令和4年大相撲夏場所新番付

2022年6月27日

新番付が発表された。

先場所優勝した若隆景は2場所続けて東の関脇。大関への足固めとするなら、まずは最低二桁勝つのが必須だ。なんせ、新関脇での優勝があの双葉山以来というから期待も膨らむ。

では、上から順に見ていこう。

横綱照ノ富士は先場所途中休場。膝や踵の具合にもよるけど、今場所も全休でいいと思っている。前の大関時代は無理して出場して怪我を悪化させる原因になっていたが、今は横綱だ。稀勢の里や貴乃花のようになってはいけないが、じっくり治してから出てくるのでいいだろう。それに照ノ富士の相撲はまだまだ見たい。

大関陣は御嶽海、正代、貴景勝の順。

御嶽海は新大関として11勝したのは合格だろう。安定感は3人の中で一番よかった。腰を落としての寄り身はさすがだ。でも、ごめんなさい、好不調の波が激しいのであまり信用していない。
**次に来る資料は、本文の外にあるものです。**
/-- R147: Mount Roll of a STAGED roll on an EMPTY spindle: with no roll RUNNING and the line in OFF, STANDBY or THREAD a threaded start,
which R123, R129, R140, R150 and R151 follow; otherwise the roll is MOUNTED. A MOUNTED or PREPARED roll on its own spindle is promoted in
the same case. A spindle that is not EMPTY refuses as IN_USE with the spindle as the record concerned, its state and its tag; a roll in
another state refuses as WRONG_STATE. The state and spindle that step 5 gives with WRONG_STATE are the model's choice (log entry 64). A key of
0 and a spindle code that names neither spindle refuse as BAD_PARAM, with the value found (the model's choice, log entry 64) and with the key
as the field where both hold (the model's choice, log entry 70); a tag not present is NO_RECORD. -/
def Obligations.MountRollStartsOrMounts : Prop :=
  (∀ (e : Env) (q : Req) (sp : U8) (s : State) (x : Entry) (r : Roll) (i : SpindleId),
    dispatches e q (.mountRoll sp) s x = true →
      let u := dispatched e q (.mountRoll sp) s x
      let tag := q.key.toNat
      let free := u.runningRoll = none ∧ (u.line.state = .off ∨ u.line.state = .standby ∨ u.line.state = .thread)
      let run := (u.mapRoll tag (fun y => { y with state := .running, spindle := some i, u := 0 })).mapSpindle i
        (fun y => { y with state := .feeding, tag := some tag })
      let started := triggerTest (publish (judgeSeq (judgePoint (judgeUnwind { run with head.again := true }))))
      let mounted := (u.mapRoll tag (fun y => { y with state := .mounted, spindle := some i })).mapSpindle i
        (fun y => { y with state := .loaded, tag := some tag })
      let answer := fun (d : Nat) (t : State) => { doneDetail d with
        params := [(2, [b8 t.turret.spinA.state.code, b8 t.turret.spinB.state.code])] }
      tag ≠ 0 → (sp = 1 ∧ i = .a ∨ sp = 2 ∧ i = .b) → u.findRoll tag = some r →
        (r.state = .staged → (u.spindle i).state = .empty → free →
          exec (.mountRoll e q sp) s = .next (settle (conclude x.no (answer 1 started) started))) ∧
        (r.state = .staged → (u.spindle i).state = .empty → ¬ free →
          exec (.mountRoll e q sp) s = .next (settle (conclude x.no (answer 2 mounted) mounted))) ∧
        (r.state = .mounted ∨ r.state = .prepared → r.spindle = some i → free →
          exec (.mountRoll e q sp) s = .next (settle (conclude x.no (answer 3 started) started))) ∧
        (r.state = .running ∨ r.state = .spent ∨ (r.state = .mounted ∨ r.state = .prepared) ∧ ¬ (r.spindle = some i ∧ free) →
          exec (.mountRoll e q sp) s = .next (settle (conclude x.no
            (refusal .wrongState (senseVals [natVal r.state.code, natVal (spindleCode r.spindle)])) u))) ∧
        (r.state = .staged → (u.spindle i).state ≠ .empty → exec (.mountRoll e q sp) s = .next (settle (conclude x.no
          (refusal .inUse ⟨0, some (match i with | .a => 1 | .b => 2),
            [natVal (u.spindle i).state.code, natVal (orZero (u.spindle i).tag)]⟩) u)))) ∧
  (∀ (e : Env) (q : Req) (sp : U8) (s : State) (x : Entry),
    dispatches e q (.mountRoll sp) s x = true →
      let u := dispatched e q (.mountRoll sp) s x
      let tag := q.key.toNat
      let refused := fun (a : Answer) => exec (.mountRoll e q sp) s = .next (settle (conclude x.no a u))
      (tag = 0 → refused (badField keyField [natVal tag])) ∧
      (tag ≠ 0 → sp ≠ 1 → sp ≠ 2 → refused (badField (fieldId 0 0) [natVal sp.toNat])) ∧
      (tag ≠ 0 → sp = 1 ∨ sp = 2 → u.findRoll tag = none → refused (refusal .noRecord Sense.none)))

/-- R158: Splice Now outside OFF and HALT, with a roll RUNNING and no other held, becomes the watch, is held RUNNING and sets the request
wish, the trigger test following (R151); otherwise it is refused. Held means the watch: a Splice Now that has completed and awaits its
return slot refuses no other (the model's choice, log entry 61). -/
def Obligations.SpliceNowSetsTheRequestWish : Prop :=
  ∀ (e : Env) (q : Req) (s : State) (x : Entry),
    dispatches e q .spliceNow s x = true →
      let u := dispatched e q .spliceNow s x
      (u.line.state = .off ∨ u.line.state = .halt → ∃ y, y.vals = [natVal u.line.state.code] ∧
        exec (.spliceNow e q) s = .next (settle (conclude x.no (refusal .wrongState y) u))) ∧
      (u.line.state ≠ .off → u.line.state ≠ .halt → u.runningRoll = none ∨ u.turret.now ≠ none →
        ∃ y, exec (.spliceNow e q) s = .next (settle (conclude x.no (refusal .wrongState y) u))) ∧
      (u.line.state ≠ .off → u.line.state ≠ .halt → u.runningRoll ≠ none → u.turret.now = none →
        exec (.spliceNow e q) s = .next (settle (changeWishes (fun t => { t with turret.request := true })
          (holdRunning x.no { u with turret.now := some x.no }))))

/-- R150: the point wish is judged by the RUNNING roll's remaining length against Rs; a splice is wanted while a roll is RUNNING and a wish
is set; outside PRESSING a change of wishes leaves the sequence PENDING while a splice is wanted and IDLE while none is, and one that
makes a splice wanted or unwanted recomputes the ceiling (before the trigger test: log entry 12); the
sequence judged alone goes by the same rule. R151, R152: the trigger test: PENDING
with the other spindle READY, in a moving state or, on request, STANDBY, with the store at the reserve level (not tested in STANDBY), no
arrival pending and F + P + A at or above the committed end plus the guard, the press begins: PRESSING, the two rolls and the deadline
noted, the tail mark clear, the press command on, the unwind stopped and the feed-stall watch suspended; in any other case nothing
happens. -/
def Obligations.SpliceWishesAndTrigger : Prop :=
  (∀ (s : State) (k : Consts), s.line.consts = some k →
    (∀ r, s.runningRoll = some r →
      judgePoint s = { s with turret.point := decide (r.declared - r.u ≤ k.rs) }) ∧
    (s.runningRoll = none → judgePoint s = { s with turret.point := false })) ∧
  (∀ (f : State → State) (s : State),
    let wants := fun (w : State) => w.runningRoll.isSome && (w.turret.point || w.turret.headWish || w.turret.request)
    let t := f s
    let u := { t with turret.seq :=
      if t.turret.seq = .pressing then .pressing else if wants t = true then .pending else .idle }
    (wants t = wants s → changeWishes f s = triggerTest u) ∧
    (wants t ≠ wants s → changeWishes f s = triggerTest (publish u))) ∧
  (∀ (s : State) (k : Consts) (i j : SpindleId), s.line.consts = some k → (i = .a ∧ j = .b ∨ i = .b ∧ j = .a) →
    let l := s.line.state
    let wanted := s.runningRoll ≠ none ∧ (s.turret.point = true ∨ s.turret.headWish = true ∨ s.turret.request = true)
    let ready := s.turret.seq = .pending ∧ wanted ∧ (s.spindle j).state = .ready ∧
      (l = .thread ∨ l = .starting ∨ l = .run ∨ l = .hold ∨ l = .stopping ∨ l = .standby ∧ s.turret.request = true) ∧
      (l = .standby ∨ k.reserve ≤ s.line.store) ∧ s.head.arrival = none ∧
      s.head.committed + k.guardLen ≤ s.head.f + k.p + s.line.store
    (s.spindle i).state = .feeding →
      (¬ ready → triggerTest s = s) ∧
      (ready → triggerTest s = { s with
        turret.seq := .pressing, turret.pressOut := true, turret.tail := false
        turret.outgoing := some ⟨(s.spindle i).tag.getD 0, i⟩, turret.incoming := some ⟨(s.spindle j).tag.getD 0, j⟩
        turret.press := some ⟨s.line.clock, 1000 * k.spliceTimeout⟩, line.unwind := false, line.stall := none })) ∧
  (∀ s : State, (s.spindle .a).state ≠ .feeding → (s.spindle .b).state ≠ .feeding → triggerTest s = s) ∧
  (∀ s : State,
    let wants := s.runningRoll.isSome && (s.turret.point || s.turret.headWish || s.turret.request)
    (s.turret.seq = .pressing → judgeSeq s = s) ∧
    (s.turret.seq ≠ .pressing → wants = true → judgeSeq s = { s with turret.seq := .pending }) ∧
    (s.turret.seq ≠ .pressing → wants = false → judgeSeq s = { s with turret.seq := .idle }))

/-! ### Orders and alignment -/

/-- R51, R53, R61: Place Order that passes every check adds a QUEUED record with its use count, reports its place, counted from 0, with T
and the output length measured, and completes as DONE, or with notify is held RUNNING as the order's watch (with figures that fault it
completes at once, log entry 9); the candidate is reported to the head after the completion (the model's order, log entry 37). R51, R52: its
checks in their order; each refusal leaves the queue as it was: the values, the line constants for a MARKED order, the slot, a live panel
that carries the tag, named by the id of the oldest, a record that holds it, a full queue, and against the next page the grade check, the
limits at the RUNNING roll's k, and the registration fit. R178: a FREE or RETIRING slot is the record concerned of its refusal, by the
pattern number. A live panel that carries the tag is the oldest not EXITED, and the key of that refusal is the order tag (the model's
choice, log entry 63). The values pass exactly when each lies in the range of R51; with several out of range the first in the sequence of
step 1 is named (the model's choice, log entry 70). -/
def Obligations.PlaceOrderDecided : Prop :=
  (∀ (e : Env) (q : Req) (a : OrderArgs) (s : State) (x : Entry) (p : Page),
    dispatches e q (.placeOrder a) s x = true →
      let u := dispatched e q (.placeOrder a) s x
      let n := a.pattern.toNat
      let y := u.slot n
      let o : Order :=
        { tag := q.key.toNat, pattern := n, size := a.size.toNat, cls := if a.cls.toNat = 1 then .rush else .normal
          n := a.n.toNat, m := a.n.toNat, formed := 0, good := 0, reject := 0, remakeLimit := a.remakes.toNat, remakes := 0
          marks := if a.reg.toNat = 1 then some ⟨a.mult.toNat, a.offset.toNat, a.rep.toNat⟩ else none
          page := none, live := 0, cancel := false, watch := none, state := .queued }
      let v := { u with
        orders := u.orders ++ [o], lib.slots := u.lib.slots.modify n (fun z => { z with uses := z.uses + 1 }) }
      let m := p.measure o.size u.runningK
      let place := v.queueSeq.findIdx (fun z => z.tag == o.tag)
      let figures := doneParams [(0x0C, [b8 place]), (0x10, le 4 m.t ++ le 4 m.out)]
      let w := paramWrites q.block.toNat figures.params
      let refused := fun (r : Answer) => exec (.placeOrder e q a) s = .next (settle (conclude x.no r u))
      let fits := ∀ r, o.marks = some r → r.fits m.t u.k.gap = true
      orderFail q a = none → (a.reg.toNat = 1 → u.line.consts ≠ none) → y.busy = false → y.state = .active →
      y.nextPage = some p → u.findOrder o.tag = none → u.carrier o.tag = none → u.orders.length < 32 →
        (∀ g, p.gradeCheck o.size = some g → refused (refusal .gradeRange (gradeSense g o.size (some o.tag)))) ∧
        (p.gradeCheck o.size = none → m.ok = false → refused (refusal .fit { fitSense m with key := some o.tag })) ∧
        (∀ r, p.gradeCheck o.size = none → m.ok = true → o.marks = some r → r.fits m.t u.k.gap = false →
          refused (refusal .fit ⟨0, some o.tag, [natVal m.t, natVal u.k.gap, natVal (r.mult * r.rep)]⟩)) ∧
        (p.gradeCheck o.size = none → m.ok = true → fits → (a.notify = true → v.storeOk w = false) →
          exec (.placeOrder e q a) s = .next (settle (reportCandidate (conclude x.no figures v)))) ∧
        (p.gradeCheck o.size = none → m.ok = true → fits → a.notify = true → v.storeOk w = true →
          exec (.placeOrder e q a) s = .next (settle (reportCandidate
            (holdRunning x.no ((v.store w).mapOrder o.tag (fun z => { z with watch := some x.no }))))))) ∧
  (∀ (e : Env) (q : Req) (a : OrderArgs) (s : State) (x : Entry),
    dispatches e q (.placeOrder a) s x = true →
      let u := dispatched e q (.placeOrder a) s x
      let y := u.slot a.pattern.toNat
      let refused := fun (r : Answer) => exec (.placeOrder e q a) s = .next (settle (conclude x.no r u))
      (∀ r, orderFail q a = some r → refused r) ∧
      (orderFail q a = none → a.reg.toNat = 1 → u.line.consts = none → refused (refusal .wrongState Sense.none)) ∧
      (orderFail q a = none → (a.reg.toNat = 1 → u.line.consts ≠ none) →
        (y.busy = true → exec (.placeOrder e q a) s = .next (settle (holdWaiting x.no (.slot a.pattern.toNat) u))) ∧
        (y.busy = false → y.state = .free → refused (refusal .noRecord ⟨0, some a.pattern.toNat, []⟩)) ∧
        (y.busy = false → y.state = .retiring → refused (refusal .wrongState ⟨0, some a.pattern.toNat, []⟩)) ∧
        (∀ p, y.busy = false → y.state = .active → y.nextPage = some p →
          (∀ z, u.carrier q.key.toNat = some z → refused (refusal .duplicate (senseVals [natVal z.id]))) ∧
          (∀ o, u.carrier q.key.toNat = none → u.findOrder q.key.toNat = some o → refused (refusal .duplicate Sense.none)) ∧
          (u.findOrder q.key.toNat = none → u.carrier q.key.toNat = none → 32 ≤ u.orders.length →
            refused (refusal .tableFull (senseVals [natVal (u.orders.countP (fun o => o.state == .awaitingExit))])))))) ∧
  (∀ (q : Req) (a : OrderArgs),
    (orderFail q a = none ↔ (1 ≤ q.key.toNat ∧ q.key.toNat ≤ 65535) ∧ a.pattern.toNat ≤ 47 ∧ a.size.toNat ≤ 11 ∧
      (1 ≤ a.cls.toNat ∧ a.cls.toNat ≤ 2) ∧ a.reg.toNat ≤ 1 ∧ (1 ≤ a.n.toNat ∧ a.n.toNat ≤ 999) ∧ a.remakes.toNat ≤ 15 ∧
      (a.reg.toNat = 1 → (1 ≤ a.mult.toNat ∧ a.mult.toNat ≤ 12) ∧ a.offset.toNat ≤ 5000 ∧
        500 ≤ a.rep.toNat ∧ a.rep.toNat ≤ 20000)) ∧
    (∀ r, orderFail q a = some r → r.code = .badParam) ∧
    (let bad := fun (field v : Nat) => orderFail q a = some (badField field [natVal v])
     let key := 1 ≤ q.key.toNat ∧ q.key.toNat ≤ 65535
     let first := key ∧ a.pattern.toNat ≤ 47 ∧ a.size.toNat ≤ 11
     let codes := first ∧ (1 ≤ a.cls.toNat ∧ a.cls.toNat ≤ 2) ∧ a.reg.toNat ≤ 1
     let counts := codes ∧ (1 ≤ a.n.toNat ∧ a.n.toNat ≤ 999) ∧ a.remakes.toNat ≤ 15
     let mult := 1 ≤ a.mult.toNat ∧ a.mult.toNat ≤ 12
     (¬ key → bad keyField q.key.toNat) ∧
     (key → 47 < a.pattern.toNat → bad (fieldId 0 0) a.pattern.toNat) ∧
     (key → a.pattern.toNat ≤ 47 → 11 < a.size.toNat → bad (fieldId 0 1) a.size.toNat) ∧
     (first → ¬ (1 ≤ a.cls.toNat ∧ a.cls.toNat ≤ 2) → bad (fieldId 0 2) a.cls.toNat) ∧
     (first → (1 ≤ a.cls.toNat ∧ a.cls.toNat ≤ 2) → 1 < a.reg.toNat → bad (fieldId 0 3) a.reg.toNat) ∧
     (codes → ¬ (1 ≤ a.n.toNat ∧ a.n.toNat ≤ 999) → bad (fieldId 0 4) a.n.toNat) ∧
     (codes → (1 ≤ a.n.toNat ∧ a.n.toNat ≤ 999) → 15 < a.remakes.toNat → bad (fieldId 0 6) a.remakes.toNat) ∧
     (counts → a.reg.toNat = 1 → ¬ mult → bad (fieldId 0 7) a.mult.toNat) ∧
     (counts → a.reg.toNat = 1 → mult → 5000 < a.offset.toNat → bad (fieldId 0 8) a.offset.toNat) ∧
     (counts → a.reg.toNat = 1 → mult → a.offset.toNat ≤ 5000 → ¬ (500 ≤ a.rep.toNat ∧ a.rep.toNat ≤ 20000) →
       bad (fieldId 0 10) a.rep.toNat))) ∧
  (∀ (tag : Nat) (s : State),
    (∀ older p newer, s.web.panels = older ++ p :: newer → p.order = tag → p.state ≠ .exited →
      (∀ y ∈ older, y.order = tag → y.state = .exited) → s.carrier tag = some p) ∧
    ((∀ p ∈ s.web.panels, p.order = tag → p.state = .exited) → s.carrier tag = none))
正代は先場所序盤の4連敗でついに大関陥落か?と思わせたが、よく持ち直した。何か吹っ切れたように感じた。でも、必死の形相の相撲内容を見るにつけ、あれを15日間続けるとなると心身ともに疲れそう。もう少し懐が深ければあの胸を出す相撲でも持ち味の柔らかさで捌けるのだが、攻められれば受け身で精一杯だから、やはり先に攻めないと厳しい。
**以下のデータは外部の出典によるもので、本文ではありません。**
theorem Sure.foldl {α : Type} {f : State → α → State} (hf : ∀ s a, Sure s (f s a)) (l : List α) (s : State) :
    Sure s (l.foldl f s) := by
  induction l generalizing s with
  | nil => exact Sure.refl s
  | cons a l ih => exact (hf s a).trans (ih _)

theorem Sure.good {s t : State} (a : Sure s t) : Good s t :=
  ⟨a.same.pending, a.same.bus, a.same.clock, fun h => by rw [a.same.consts]; exact h, a.inv⟩

theorem Good.refl (s : State) : Good s s := (Sure.refl s).good

theorem Good.trans {s t u : State} (a : Good s t) (b : Good t u) : Good s u :=
  ⟨b.pending.trans a.pending, b.bus.trans a.bus, b.clock.trans a.clock, fun h => b.consts (a.consts h),
    fun h => b.inv (a.inv h)⟩

theorem Good.ite {s t u : State} {p : Prop} [Decidable p] (a : Good s t) (b : Good s u) :
    Good s (if p then t else u) := by split <;> assumption

theorem Good.foldl {α : Type} {f : State → α → State} (hf : ∀ s a, Good s (f s a)) (l : List α) (s : State) :
    Good s (l.foldl f s) := by
  induction l generalizing s with
  | nil => exact Good.refl s
  | cons a l ih => exact (hf s a).trans (ih _)

/-- What is held for the line computer, and where (`State.nothingHeld`). -/
def State.heldView (s : State) :=
  ((s.port.state, s.port.table, s.port.posting, s.port.out, s.port.ret, s.port.scan, s.port.rescan),
   (s.lib.bufA, s.lib.bufB, s.lib.slots), s.orders,
   (s.head.align, s.web.awaits, s.line.stopWatches, s.line.startWatch), (s.turret.now, s.turret.rolls))

/-- Everything else that `Sure` speaks of. -/
def State.base (s : State) :=
  ((s.pending, s.bus, s.mem, s.port.table.length),
   (s.lib.slots, s.lib.bufA, s.lib.bufB),
   (s.turret.classes, s.turret.rolls, s.turret.seq, s.turret.pressOut),
   (s.chest.zones.length, s.chest.cells.length, s.chest.par),
   (s.head.state, s.head.panel.isSome, s.head.align.isSome),
   (s.line.state, s.line.holds, s.line.cause, s.line.halts, s.line.range, s.line.commanded, s.line.limit, s.line.ceiling,
    s.line.effective, s.line.speedRef, s.line.store, s.line.latchShut, s.line.unwind, s.line.consts, s.line.clock,
    s.line.estop, s.line.drive))

/-- Everything `Sure` speaks of. -/
def State.view (s : State) := (s.base, s.heldView)

/-- What is held in READY alone stays so where the port keeps its state and nothing new is held. -/
theorem heldInReady_of {s t : State} (h : s.heldInReady) (hp : t.port.state = s.port.state) (k : s.nothingHeld → t.nothingHeld) :
    t.heldInReady := fun hr => k (h (by rw [← hp]; exact hr))

/-- In READY requests may be held. -/
theorem heldInReady_ready {t : State} (h : t.port.state = .ready) : t.heldInReady := fun hr => absurd h hr

/-- An operation that changes nothing but what is held, and holds nothing outside READY. -/
theorem Sure.of_base {s t : State} (h : t.base = s.base) (hh : Inv s → t.heldInReady) : Sure s t := by
  simp only [State.base, Prod.mk.injEq] at h
  obtain ⟨⟨p1, p2, p3, p4⟩, ⟨l1, l2, l3⟩, ⟨t1, t2, t3, t4⟩, ⟨c1, c2, c3⟩, ⟨h1, h2, h3⟩,
    ⟨n1, n2, n3, n4, n5, n6, n7, n8, n9, n10, n11, n12, n13, n14, n15, n16, n17⟩⟩ := h
  refine ⟨⟨p1, p2, n15, n6, n5, n3, n14, n16, n17, t1, c3⟩, fun h => ?_⟩
  have hh := hh h
  constructor
  · rw [p3]; exact h.mem
  · have := h.shape; simp only [State.shaped] at this ⊢; rw [l1, t1, c1, c2]; exact this
  · have := h.trial; simp only [State.trialKept] at this ⊢; rw [l1, l2, l3]; exact this
  · have := h.store; simp only [State.storeWithin] at this ⊢; rw [n14, n11]; exact this
  · have := h.range; simp only [State.speedsInRange] at this ⊢; rw [n5, n6, n7]; exact this
  · have := h.speed; simp only [State.speedDriven] at this ⊢; rw [n9, n6, n5, n8, n7, n10, n1]; exact this
  · have := h.press; simp only [State.pressDriven] at this ⊢; rw [t4, t3, n1, n12, n13]; exact this
  · have := h.rolls; simp only [State.rollsWithin] at this ⊢; rw [t2]; exact this
  · have := h.tags; simp only [State.rollsDistinct] at this ⊢; rw [t2]; exact this
  · have := h.table; simp only [State.tableWithin] at this ⊢; rw [p4]; exact this
  · exact hh
  · have := h.head; simp only [State.headFollows] at this ⊢; rw [h1, n1, h2, h3]; exact this
  · have := h.holds; simp only [State.holdsFit] at this ⊢; rw [n1, n2]; exact this
  · have := h.halts; simp only [State.haltsFit] at this ⊢; rw [n1, n3, n4]; exact this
貴景勝は終盤疲れたのか、勝ち越してから全敗で8勝止まり。上位戦では捕まえられて突き押しが繰り出せなかった。貴景勝は四つでは何もできないから、相手も突きさえ凌げは何とかなるという頭があるのだろう。今の理事長の北勝海やもっと前の柏戸なども下の頃は突き押し主体だったのが番付が上がるにつれて四つ相撲も覚えて横綱まで上り詰めたから、貴景勝も少しは四つを覚えたほうが安定感が増すように思う。

関脇は若隆景と阿炎。

若隆景は強靭な足腰で正攻法な相撲を取るのがいい。今幕内上位にいる豊昇龍や霧馬山などとタイプが似ている。本人は3代目若乃花を目指しているようだが、もっと昔の栃錦や初代若乃花にも似ていると思う。体勢を低くして拝むように両前まわしを引くスタイルは小兵には理にかなった相撲だ。名人大関の誕生を期待したい。

阿炎は不祥事で3場所の謹慎から復帰して以降、相撲が落ち着いている。謹慎前の飛んだり跳ねたりの軽い相撲ではなくなっている。これは若隆景にも言えることだが、足が他に着いている。突っ張りも重そうだ。幕内復帰後は連続で優勝争いに絡む二桁勝ち星を上げてきての先場所は新関脇だったが、そこで勝ち越したのは立派。

小結は豊昇龍と大栄翔。

豊昇龍は先場所新小結で勝ち越して今場所は西から東へ回って半枚「昇進」した。足腰の強さはあの細身を補って余りある。投げの打ち合いでも顔から落ちるあたりも闘争心に溢れている。この辺りはおじさんの朝青龍譲りか。今は投げが技が多いが、これを牽制に使って、寄って出る相撲を身に付けると面白い。

大栄翔は2場所ぶりの小結復帰。ここ2年、一番低い番付で西前頭4枚目だから、いかに安定しているか。このところの若手はみんなほぼそんな感じだから大栄翔だけが特別ではないけど、押し相撲主体の割には安定していると思う。明生とともに照ノ富士にかなり善戦しているので今やなくてはならない存在だ。

これだけ三役陣が充実していると勝ち越すのは容易ではない。関脇小結の4人のうち、3人が先場所勝ち越したのも充実の表れか。そのおかげで通常なら優勝争いに加わったことで三役に上がってもおかしくなかった高安と琴ノ若が平幕に留められてしまった。最近は関脇小結とも東西に各1人と決めているようで、よほどのことがない限り、3人目4人目は置かなくなっている。だから、2人とも東の筆頭で1点の勝ち越しの大栄翔を超えることはできなかった。2人は今場所、その悔しさをぶつけて来場所三役を勝ち取ることができるか。

長くなったので、平幕の話題は今度触れます。